Let’s collect what we have found

Now that we have all the ISO metadata records we are interested in, it’s time to do something fun with them. In this example we want to generate a timeseries plot of the data coverage for the “Southern California Coastal Ocean Observing System” stations we have archived at NCEI.

First we need to collect some information. We loop through each iso record to collect metadata information about each package. The example here shows how to collect the following items:

  1. NCEI Archival Information Package (AIP) Accession ID (7-digit Accession Number)

  2. The first date the archive package was published.

  3. The platform code identified from the provider.

  4. The version number and date it was published.

  5. The current AIP size, in MB.

There are plenty of other metadata elements to collect from the ISO records, so we recommend browsing to one of the records and having a look at the items of interest to your community.

# Process each iso record.
%matplotlib inline

from datetime import datetime
import xml.etree.ElementTree as ET
from owslib import util
from urllib.request import urlopen


df[['provider_platform_name','NCEI_accession_number','package_size_mb','submitter']] = ''

# For each accession in response.
for url in df['Link_Xml']:

    iso = urlopen(url)
    iso_tree = ET.parse(iso)
    root = iso_tree.getroot()

    vers_dict = dict()
    
    # Collect Publication date information.
    date_path = (
        ".//"
        "gmd:identificationInfo/"
        "gmd:MD_DataIdentification/"
        "gmd:citation/"
        "gmd:CI_Citation/"
        "gmd:date/"
        "gmd:CI_Date/"
        "gmd:date/gco:Date"
    )
    # First published date.
    pubdate = root.find(date_path, namespaces)
    print("\nFirst published date = %s" % util.testXMLValue(pubdate))
    
    # Data Temporal Coverage.
    temporal_extent_path = (
        ".//"
        "gmd:temporalElement/"
        "gmd:EX_TemporalExtent/"
        "gmd:extent/"
        "gml:TimePeriod"
    
    )
    
    beginPosition = root.find(temporal_extent_path + '/gml:beginPosition', namespaces).text
    endPosition = root.find(temporal_extent_path + '/gml:endPosition', namespaces).text
    
    print("Data time coverage: %s to %s" % (beginPosition, endPosition))
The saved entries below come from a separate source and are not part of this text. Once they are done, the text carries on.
-- ==== Sys2Proof/Laws/KeepHostIo.lean ====
section
/-!
SUPPORT. What the operations of Machine/HostIo.lean keep.
-/

set_option Elab.async false

namespace Sys2Proof.Laws

open Sys2Proof.Machine

theorem State_captureOpen_good {q : Kept} {s : State} (fn : Nat) (page : Nat) (st : Status) (h : Good q s) (w_pages : q.keep .pages = false := by assumption) (w_freeCtr : q.keep .freeCtr = false := by assumption) : Good q (Sys2Proof.Machine.State.captureOpen s fn page st) := by
  unfold Sys2Proof.Machine.State.captureOpen
  repeat' first
    | with_reducible assumption
    | with_reducible apply goodO_next
    | intro _
    | with_reducible apply State_captureFn_good
    | with_reducible apply State_drawFree_good

theorem State_hostAbort_good {q : Kept} {s : State} (fn : Nat) (agent : Nat) (cause : Nat) (iova : Nat) (h : Good q s) (w_regs : q.keep .regs = false := by assumption) (w_pages : q.keep .pages = false := by assumption) (w_msgs : q.keep .msgs = false := by assumption) (w_host : q.keep .host = false := by assumption) (w_freeCtr : q.keep .freeCtr = false := by assumption) : Good q (Sys2Proof.Machine.State.hostAbort s fn agent cause iova) := by
  unfold Sys2Proof.Machine.State.hostAbort
  dsimp only
  refine State_captureOpen_good _ _ _ (State_raiseFn_good _ _ _ (State_add_good _ _ (State_add_good _ _ ?_)))
  split
  · refine good_abortLog h _ (fun _ => ?_) w_host
    simp only [List.length_append, List.length_singleton]
    omega
  · exact State_raise_good _ _ h

theorem State_aer_good {q : Kept} {s : State} (correctable : Bool) (h : Good q s) (w_regs : q.keep .regs = false := by assumption) (w_pages : q.keep .pages = false := by assumption) (w_msgs : q.keep .msgs = false := by assumption) : Good q (Sys2Proof.Machine.State.aer s correctable) := by
  unfold Sys2Proof.Machine.State.aer
  repeat' first
    | with_reducible assumption
    | with_reducible apply goodO_next
    | intro _
    | with_reducible apply State_add_good
    | with_reducible apply State_raise_good
    | with_reducible apply good_foldl
    | with_reducible apply good_foldl_fst
    | split

theorem State_readFailed_good {q : Kept} {s : State} (fn : Nat) (agent : Nat) (iova : Nat) (h : Good q s) (w_regs : q.keep .regs = false := by assumption) (w_pages : q.keep .pages = false := by assumption) (w_msgs : q.keep .msgs = false := by assumption) (w_host : q.keep .host = false := by assumption) (w_freeCtr : q.keep .freeCtr = false := by assumption) : ∀ (r0 : ReadOutcome), Good q (Sys2Proof.Machine.State.readFailed s fn agent iova r0) := by
  intro r0
  unfold Sys2Proof.Machine.State.readFailed
  repeat' first
    | with_reducible assumption
    | with_reducible apply goodO_next
    | intro _
    | with_reducible apply State_hostAbort_good
    | with_reducible apply State_aer_good
    | with_reducible apply good_foldl
    | with_reducible apply good_foldl_fst
    | split

theorem State_flushFailed_good {q : Kept} {s : State} (fn : Nat) (iova : Nat) (h : Good q s) (w_regs : q.keep .regs = false := by assumption) (w_pages : q.keep .pages = false := by assumption) (w_msgs : q.keep .msgs = false := by assumption) (w_host : q.keep .host = false := by assumption) (w_freeCtr : q.keep .freeCtr = false := by assumption) : Good q (Sys2Proof.Machine.State.flushFailed s fn iova) := by
  unfold Sys2Proof.Machine.State.flushFailed
  repeat' first
    | with_reducible assumption
    | with_reducible apply goodO_next
    | intro _
    | with_reducible apply State_add_good
    | with_reducible apply State_raiseFn_good
    | with_reducible apply State_hostAbort_good

theorem State_hostFetch_good {q : Kept} {s : State} (fn : Nat) (agent : Nat) (iova : Nat) (n : Nat) (o : ReadOutcome) (h : Good q s) (w_regs : q.keep .regs = false := by assumption) (w_pages : q.keep .pages = false := by assumption) (w_msgs : q.keep .msgs = false := by assumption) (w_host : q.keep .host = false := by assumption) (w_freeCtr : q.keep .freeCtr = false := by assumption) : Good q (Sys2Proof.Machine.State.hostFetch s fn agent iova n o).1 := by
  unfold Sys2Proof.Machine.State.hostFetch
  repeat' first
    | with_reducible assumption
    | with_reducible apply goodO_next
    | intro _
    | with_reducible apply State_hostAbort_good
    | with_reducible apply State_readFailed_good
    | with_reducible apply good_foldl
    | with_reducible apply good_foldl_fst
    | split

theorem State_postWrite_good {q : Kept} {s : State} (fn : Nat) (agent : Nat) (iova : Nat) (bs : List Byte) (h : Good q s) (w_regs : q.keep .regs = false := by assumption) (w_pages : q.keep .pages = false := by assumption) (w_msgs : q.keep .msgs = false := by assumption) (w_host : q.keep .host = false := by assumption) (w_freeCtr : q.keep .freeCtr = false := by assumption) : Good q (Sys2Proof.Machine.State.postWrite s fn agent iova bs).1 := by
  unfold Sys2Proof.Machine.State.postWrite
  repeat' first
    | with_reducible assumption
    | with_reducible apply goodO_next
    | intro _
    | with_reducible apply State_hostAbort_good
    | with_reducible apply good_foldl
    | with_reducible apply good_foldl_fst
    | split
    | with_reducible refine good_fst (by assumption) ?_
    | with_reducible refine good_snd (by assumption) ?_
    | with_reducible refine good_snd2 (by assumption) ?_
    | dsimp only
    | with_reducible refine good_mk (t := _) ?_ rfl rfl rfl rfl rfl rfl rfl rfl

theorem State_tenantEdge_good {q : Kept} {s : State} (f : Nat) (bit : Nat) (h : Good q s) (w_regs : q.keep .regs = false := by assumption) (w_pages : q.keep .pages = false := by assumption) (w_msgs : q.keep .msgs = false := by assumption) : Good q (Sys2Proof.Machine.State.tenantEdge s f bit) := by
  unfold Sys2Proof.Machine.State.tenantEdge
  repeat' first
    | with_reducible assumption
    | with_reducible apply goodO_next
    | intro _
    | with_reducible apply State_set_good
    | with_reducible apply State_setPage_good
    | with_reducible apply State_raise_good

theorem State_dirtyIndex_good {q : Kept} {s : State} (f : Nat) (agent : Nat) (h : Good q s) (w_regs : q.keep .regs = false := by assumption) (w_pages : q.keep .pages = false := by assumption) (w_msgs : q.keep .msgs = false := by assumption) (w_host : q.keep .host = false := by assumption) (w_freeCtr : q.keep .freeCtr = false := by assumption) : Good q (Sys2Proof.Machine.State.dirtyIndex s f agent) := by
  unfold Sys2Proof.Machine.State.dirtyIndex
  repeat' first
    | with_reducible assumption
    | with_reducible apply goodO_next
    | intro _
    | with_reducible apply State_postWrite_good

theorem State_dirtyPage_good {q : Kept} {s : State} (f : Nat) (agent : Nat) (page : Nat) (h : Good q s) (w_regs : q.keep .regs = false := by assumption) (w_pages : q.keep .pages = false := by assumption) (w_msgs : q.keep .msgs = false := by assumption) (w_host : q.keep .host = false := by assumption) (w_freeCtr : q.keep .freeCtr = false := by assumption) : Good q (Sys2Proof.Machine.State.dirtyPage s f agent page) := by
  unfold Sys2Proof.Machine.State.dirtyPage
  repeat' first
    | with_reducible assumption
    | with_reducible apply goodO_next
    | intro _
    | with_reducible apply State_add_good
    | with_reducible apply State_flag_good
    | with_reducible apply State_postWrite_good
    | with_reducible apply State_tenantEdge_good
    | with_reducible apply State_dirtyIndex_good
    | with_reducible apply good_foldl
    | with_reducible apply good_foldl_fst
    | split
    | with_reducible refine good_fst (by assumption) ?_
    | with_reducible refine good_snd (by assumption) ?_
    | with_reducible refine good_snd2 (by assumption) ?_
    | dsimp only
    | with_reducible refine good_mk (t := _) ?_ rfl rfl rfl rfl rfl rfl rfl rfl

theorem State_hostWrite_good {q : Kept} {s : State} (fn : Nat) (agent : Nat) (iova : Nat) (bs : List Byte) (h : Good q s) (w_regs : q.keep .regs = false := by assumption) (w_pages : q.keep .pages = false := by assumption) (w_msgs : q.keep .msgs = false := by assumption) (w_host : q.keep .host = false := by assumption) (w_freeCtr : q.keep .freeCtr = false := by assumption) : Good q (Sys2Proof.Machine.State.hostWrite s fn agent iova bs).1 := by
  unfold Sys2Proof.Machine.State.hostWrite
  repeat' first
    | with_reducible assumption
    | with_reducible apply goodO_next
    | intro _
    | with_reducible apply State_postWrite_good
    | with_reducible apply State_dirtyPage_good
    | with_reducible apply good_foldl
    | with_reducible apply good_foldl_fst
    | split
    | with_reducible refine good_fst (by assumption) ?_

theorem State_hostReadStart_good {q : Kept} {s : State} (fn : Nat) (agent : Nat) (iova : Nat) (n : Nat) (use : ReadUse) (h : Good q s) (w_host : q.keep .host = false := by assumption) : Good q (Sys2Proof.Machine.State.hostReadStart s fn agent iova n use) := by
  unfold Sys2Proof.Machine.State.hostReadStart
  repeat' first
    | with_reducible assumption
    | with_reducible apply goodO_next
    | intro _
    | with_reducible apply good_foldl
    | with_reducible apply good_foldl_fst
    | split
    | with_reducible refine good_fst (by assumption) ?_
    | with_reducible refine good_snd (by assumption) ?_
    | with_reducible refine good_snd2 (by assumption) ?_
    | dsimp only
    | with_reducible refine good_mk (t := _) ?_ rfl rfl rfl rfl rfl rfl rfl rfl

end Sys2Proof.Laws
end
    # Collect keyword terms of interest.
    for MD_keywords in root.iterfind('.//gmd:descriptiveKeywords/gmd:MD_Keywords', namespaces):

        for thesaurus_name in MD_keywords.iterfind('.//gmd:thesaurusName/gmd:CI_Citation/gmd:title/gco:CharacterString', namespaces):
            
            if thesaurus_name.text == "Provider Platform Names":

                plat_name = MD_keywords.find('.//gmd:keyword/gco:CharacterString', namespaces).text
                print("Provider Platform Code = %s" % plat_name)
                df.loc[df.Link_Xml == url, ['provider_platform_name']] = plat_name
                break
                
            elif thesaurus_name.text == "NCEI ACCESSION NUMBER":
                acce_no = MD_keywords.find('.//gmd:keyword/gmx:Anchor', namespaces).text
                print("Accession:",acce_no)
                df.loc[df.Link_Xml == url, ['NCEI_accession_number']] = acce_no
                break
            
            elif thesaurus_name.text == "NODC SUBMITTING INSTITUTION NAMES THESAURUS":
                submitter = MD_keywords.find('.//gmd:keyword/gmx:Anchor', namespaces).text
                print("Submitter:", submitter)
                df.loc[df.Link_Xml == url, ['submitter']] = submitter
            
    # Pull out the version information.
    # Iterate through each processing step which is an NCEI version.
    for process_step in root.iterfind(".//gmd:processStep", namespaces):
        # Only parse gco:DateTime and gmd:title/gco:CharacterString.
        vers_title = (
            ".//"
            "gmi:LE_ProcessStep/"
            "gmi:output/"
            "gmi:LE_Source/"
            "gmd:sourceCitation/"
            "gmd:CI_Citation/"
            "gmd:title/"
            "gco:CharacterString"
        )
        vers_date = (
            ".//" 
            "gmi:LE_ProcessStep/" 
            "gmd:dateTime/"
            "gco:DateTime"
        )
        if process_step.findall(vers_date, namespaces) and process_step.findall(vers_title, namespaces):
            # Extract dateTime for each version.
            datetime = pd.to_datetime(process_step.find(vers_date, namespaces).text)
            
            # Extract version number.
            version = process_step.find(vers_title, namespaces).text.split(" ")[-1]
            print(
                "{} = {}".format(
                    version, datetime
                )
            )
            vers_dict[version] = datetime
            df.loc[df.Link_Xml == url, ['version_info']] = [vers_dict]
    
    # Collect package size information.
    # Iterate through transfer size nodes.
    for trans_size in root.iterfind(".//gmd:transferSize", namespaces):

        if trans_size.find(".//gco:Real", namespaces).text:
            
            sizes = trans_size.find(".//gco:Real", namespaces).text
            print("Current AIP Size = %s MB" % sizes)
                
            df.loc[df.Link_Xml == url, ['package_size_mb']] = float(sizes)
            break

        break
    
First published date = 2017-06-27
Data time coverage: 2009-06-09 to 2020-10-14
Accession: 0163740
Submitter: Caribbean Coastal Ocean Observing System
Provider Platform Code = PR1 (CarICOOS Data Buoy A)
v1.1 = 2017-06-27 14:48:08+00:00
v2.2 = 2021-01-07 23:08:26+00:00
Current AIP Size = 93.228 MB

Create a timeseries plot of data coverage

Now that we have a DataFrame with all the information we’re interested in, lets make a time coverage plot for all the AIP’s at NCEI.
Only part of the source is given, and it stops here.